Task instructions: Return the lines below in which the string "latency" occurs.

Records shown:
╔══
-- ==== Sys2Proof/Machine/Fpu.lean ====
section
/-! DEFINITION. The M class, floating point: scalar and packed operations, conversions, exact accumulators (R212 to R219). -/
namespace Sys2Proof.Machine

/-- The latency of a scalar operation: 5 in binary64, 4 otherwise (R163). -/
def fpLat (f : Fmt) : Nat := if f = .d then 5 else 4

/-- A scalar floating-point operation by its FN (R213): what it reads, and its latency. -/
def fpOp (n : Nat) (f : Fmt) (o : TSyl) (lat : Nat) (long useS2 useD : Bool) (s : State) : Out :=
  tReg o clsM lat long useS2 useD (fun c a b d =>
    let r := fop n (fmtOf f) c d.toNat a.toNat b.toNat
    (word r.1, r.2)) s

/-- A packed operation (R215) by the FN of its scalar. -/
def fpPacked (n : Nat) (f : PFmt) (o : TSyl) (useD : Bool) (s : State) : Out :=
  tReg o clsM 4 false true useD (fun c a b d => plop n (pfmtOf f) c d a b) s

/-- A conversion (R216). -/
def fpConv (o : TSyl) (f : FCtl → Word → VF) (s : State) : Out :=
  tReg o clsM 4 false false false (fun c a _ _ => f c a) s

/-- A result of a format as a register value. -/
def frWord (r : FR) : VF := (word r.1, r.2)

/-- FADD (R213). -/
def execFadd (f : Fmt) (o : TSyl) (s : State) : Out :=
  fpOp 0 f o (fpLat f) false true false s

/-- FSUB (R213). -/
def execFsub (f : Fmt) (o : TSyl) (s : State) : Out :=
  fpOp 1 f o (fpLat f) false true false s

/-- FMUL (R213). -/
def execFmul (f : Fmt) (o : TSyl) (s : State) : Out :=
  fpOp 2 f o (fpLat f) false true false s

/-- FMA (R213). -/
def execFma (f : Fmt) (o : TSyl) (s : State) : Out :=
  fpOp 3 f o (fpLat f) false true true s

/-- FMS (R213). -/
def execFms (f : Fmt) (o : TSyl) (s : State) : Out :=
  fpOp 4 f o (fpLat f) false true true s

/-- FMIN (R213). -/
def execFmin (f : Fmt) (o : TSyl) (s : State) : Out :=
  fpOp 5 f o (fpLat f) false true false s

/-- FMAX (R213). -/
def execFmax (f : Fmt) (o : TSyl) (s : State) : Out :=
  fpOp 6 f o (fpLat f) false true false s

/-- FDIV (R213). -/
def execFdiv (f : Fmt) (o : TSyl) (s : State) : Out :=
  fpOp 7 f o 1 true true false s

/-- FSQRT (R213). -/
def execFsqrt (f : Fmt) (o : TSyl) (s : State) : Out :=
  fpOp 8 f o 1 true false false s

/-- FNEG (R213). -/
def execFneg (f : Fmt) (o : TSyl) (s : State) : Out :=
  fpOp 9 f o (fpLat f) false false false s

/-- FABS (R213). -/
def execFabs (f : Fmt) (o : TSyl) (s : State) : Out :=
  fpOp 10 f o (fpLat f) false false false s

/-- FCPYS (R213). -/
def execFcpys (f : Fmt) (o : TSyl) (s : State) : Out :=
  fpOp 11 f o (fpLat f) false true false s

/-- PFADD (R215). -/
def execPfadd (f : PFmt) (o : TSyl) (s : State) : Out :=
  fpPacked 0 f o false s

/-- PFMUL (R215). -/
def execPfmul (f : PFmt) (o : TSyl) (s : State) : Out :=
  fpPacked 2 f o false s

/-- PFMA (R215). -/
def execPfma (f : PFmt) (o : TSyl) (s : State) : Out :=
  fpPacked 3 f o true s

/-- CVT_S_D (R216, R217). -/
def execCvtSD (o : TSyl) (s : State) : Out :=
  fpConv o (fun c a => frWord (fcvt (fmtOf .d) (fmtOf .s) c a.toNat)) s

/-- CVT_D_S (R216, R217). -/
def execCvtDS (o : TSyl) (s : State) : Out :=
  fpConv o (fun c a => frWord (fcvt (fmtOf .s) (fmtOf .d) c a.toNat)) s

/-- CVT_H_S (R216, R217). -/
def execCvtHS (o : TSyl) (s : State) : Out :=
  fpConv o (fun c a => frWord (fcvt (fmtOf .s) (fmtOf .h) c a.toNat)) s

/-- CVT_S_H (R216, R217). -/
def execCvtSH (o : TSyl) (s : State) : Out :=
  fpConv o (fun c a => frWord (fcvt (fmtOf .h) (fmtOf .s) c a.toNat)) s

/-- CVT_BF_S (R216, R217). -/
def execCvtBfS (o : TSyl) (s : State) : Out :=
  fpConv o (fun c a => frWord (fcvt (fmtOf .s) (fmtOf .bf) c a.toNat)) s

/-- CVT_S_BF (R216, R217). -/
def execCvtSBf (o : TSyl) (s : State) : Out :=
  fpConv o (fun c a => frWord (fcvt (fmtOf .bf) (fmtOf .s) c a.toNat)) s

/-- CVT_W_S (R216, R217). -/
def execCvtWS (o : TSyl) (s : State) : Out :=
  fpConv o (fun c a => fToInt (fmtOf .s) c c.rm 32 a.toNat) s

/-- TRC_W_S (R216, R217). -/
def execTrcWS (o : TSyl) (s : State) : Out :=
  fpConv o (fun c a => fToInt (fmtOf .s) c 1 32 a.toNat) s

/-- CVT_L_D (R216, R217). -/
def execCvtLD (o : TSyl) (s : State) : Out :=
  fpConv o (fun c a => fToInt (fmtOf .d) c c.rm 64 a.toNat) s

/-- TRC_L_D (R216, R217). -/
def execTrcLD (o : TSyl) (s : State) : Out :=
  fpConv o (fun c a => fToInt (fmtOf .d) c 1 64 a.toNat) s

/-- CVT_S_W (R216). -/
def execCvtSW (o : TSyl) (s : State) : Out :=
  fpConv o (fun c a => frWord (fOfInt (fmtOf .s) c (wInt a))) s

/-- CVT_D_L (R216). -/
def execCvtDL (o : TSyl) (s : State) : Out :=
  fpConv o (fun c a => frWord (fOfInt (fmtOf .d) c (sInt a))) s

/-! Exact accumulate (R218, R219, R253 to R256) -/

/-- An accumulation of products: exact, with the record bits of its special operands. -/
def accOp (o : TSyl) (f : Word → Word → Int × BitVec 5) (s : State) : Out :=
  exaOp o false [.g o.s1, .g o.s2] (o.d.toNat < 4) (fun _ p c =>
    let n : BitVec 2 := o.d.setWidth 2
    let r := f (greg p c o.s1.toNat) (greg p c o.s2.toNat)
    .inr (.res (.xadd n (BitVec.ofInt 704 r.1)) 0 4 :: (if r.2 = 0 then [] else [.res (.xrec n r.2) 0 4]))) s

/-- XMAC (R218). -/
def execXmac (f : PFmt) (o : TSyl) (s : State) : Out :=
  accOp o (fun a b => xprod (pfmtOf f) false a.toNat b.toNat) s

/-- XMSU (R218). -/
def execXmsu (f : PFmt) (o : TSyl) (s : State) : Out :=
  accOp o (fun a b => xprod (pfmtOf f) true a.toNat b.toNat) s

/-- XDOT (R218). -/
def execXdot (f : PFmt) (o : TSyl) (s : State) : Out :=
  accOp o (fun a b =>
    let w := (pfmtOf f).width
    xsum (pfmtOf f) false ((List.range (64 / w)).map fun i => (lane w a i, lane w b i))) s

/-- XCLR (R218). -/
def execXclr (o : TSyl) (s : State) : Out :=
  exaOp o false [] (o.d.toNat < 4 && o.s1 = 0 && o.s2 = 0) (fun _ _ _ =>
    let n : BitVec 2 := o.d.setWidth 2
    .inr [.res (.xclr n) 0 4, .res (.xrecClr n) 0 4]) s

/-- XRD (R218, R256). -/
def execXrd (f : Fmt) (o : TSyl) (s : State) : Out :=
  exaOp o true [] (o.s1.toNat < 4 && o.s2 = 0) (fun _ p c =>
    let n := o.s1.toNat
    .inr (resEffs o.d (frWord (xread (fmtOf f) (fctlOf (creg p c 4)) (mget c.xa n 0)
      ((creg p c 48 >>> (8 * n)).setWidth 5))) 1)) s

end Sys2Proof.Machine
end

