-- ==== Sys2Proof/Machine/Dispatch.lean ====
section
/-! DEFINITION. The dispatch: one arm for each command of the table, each a call of the command's meaning. -/
namespace Sys2Proof.Machine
╚══
Finished exercise:
/-- The latency of a scalar operation: 5 in binary64, 4 otherwise (R163). -/
/-- A scalar floating-point operation by its FN (R213): what it reads, and its latency. -/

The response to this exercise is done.